* **Source records**:
* * *

/-- What the receive lane of a line port carries in one frame of 125 µs (R119): its 2,430 N bytes from the position at which the framer
expects the frame on, and, where the search finds the alignment word at another bit position, that position and the bytes from there on. -/
structure LineFrame where
  bytes : List Byte
  found : Option (Nat × List Byte)
deriving DecidableEq, Repr

/-- The two error-rate detectors of R133. -/
inductive BerDetector where
  | exc | deg
deriving DecidableEq, Repr

/-- A higher-order path h or a lower-order path l, numbered as in R147. -/
inductive PathId where
  | ho (h : Fin 192)
  | lo (l : Fin 5376)
deriving DecidableEq, Repr

/-- One pointer reading with the container of the same frame or multiframe (R148, R152). -/
structure PtrReading where
  pointer : BitVec 16      -- H1 H2, or V1 V2
  concat : Bool            -- the concatenation indication of positions 2 and 3 is present
  vc : List Byte           -- the bytes of the VC, path overhead included
deriving DecidableEq, Repr

/-- The conditions of an SNCP selector (R164). -/
inductive SncpCond where
  | sfA | sdA | sfAp | sdAp
deriving DecidableEq, Repr

/-- A symbol on a tributary line (R173, R184). -/
inductive Pulse where
  | zero | plus | minus
deriving DecidableEq, Repr

/-- A folio request to the Lending Desk (R216). -/
structure FolioReq where
  requester : Fin 4
  flow : Fin 1024
  vpage : Fin 256
deriving DecidableEq, Repr

/-- The header fields of a twin-link message that a receiver judges (R267, R269). -/
structure MsgHead where
  seq : BitVec 16
  ack : BitVec 16
deriving DecidableEq, Repr

/-- Payload word 1 of a HEARTBEAT (R267). -/
structure Heartbeat where
  role : Fin 4
  claim : Bool
  ready : Bool
  tie : Fin 16
  request : Fin 16
  hitless : Bool
  state : Fin 8
  heard : BitVec 16
deriving DecidableEq, Repr

/-- Class A content of one frame (R272): phase difference in ps, and the Active twin's fill, pointer and adjustment state per path: readings
since the last adjustment, and whether a new pointer is still to go out with NDF. -/
structure MirrorA where
  phasePs : Int
  paths : List (PathId × Nat × Nat × Nat × Bool)
deriving DecidableEq, Repr

/-- Class B content of one period (R272): PTP time, the output phases of DPLL0 and, below the ns of PTP time, of DPLL1 in 10⁻¹⁸ s, DPLL
frequencies and, per flow, n_play, last SEQ, fill and NCO offset;
per tributary port, fill and symbol-timer offset. -/
structure MirrorB where
  ptpSeconds : Nat
  ptpNanos : Nat
  phase0 : Int
  phase1 : Int
  freq0 : Int
  freq1 : Int
  flows : List (Fin 1024 × Nat × Nat × Nat × Nat)
  tribs : List (Fin 64 × Nat × Nat)
deriving DecidableEq, Repr

/-- A class C record: address, mask and value, as a FIELD record (R267, R73). -/
structure MirrorRec where
  addr : Word
  mask : Word
  value : Word
deriving DecidableEq, Repr

/-- Why a run is aborted (R299). -/
inductive AbortCause where
  | illegal | misaligned | amoTarget
  | response (code : Fin 8)
deriving DecidableEq, Repr

/-- What the compare port's decoder delivers for one UI (R366). -/
inductive Symbol where
  | space | mark
deriving DecidableEq, Repr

* * *

Wherever a line in the data above holds "offset", copy that line.

frequencies and, per flow, n_play, last SEQ, fill and NCO offset;
per tributary port, fill and symbol-timer offset. -/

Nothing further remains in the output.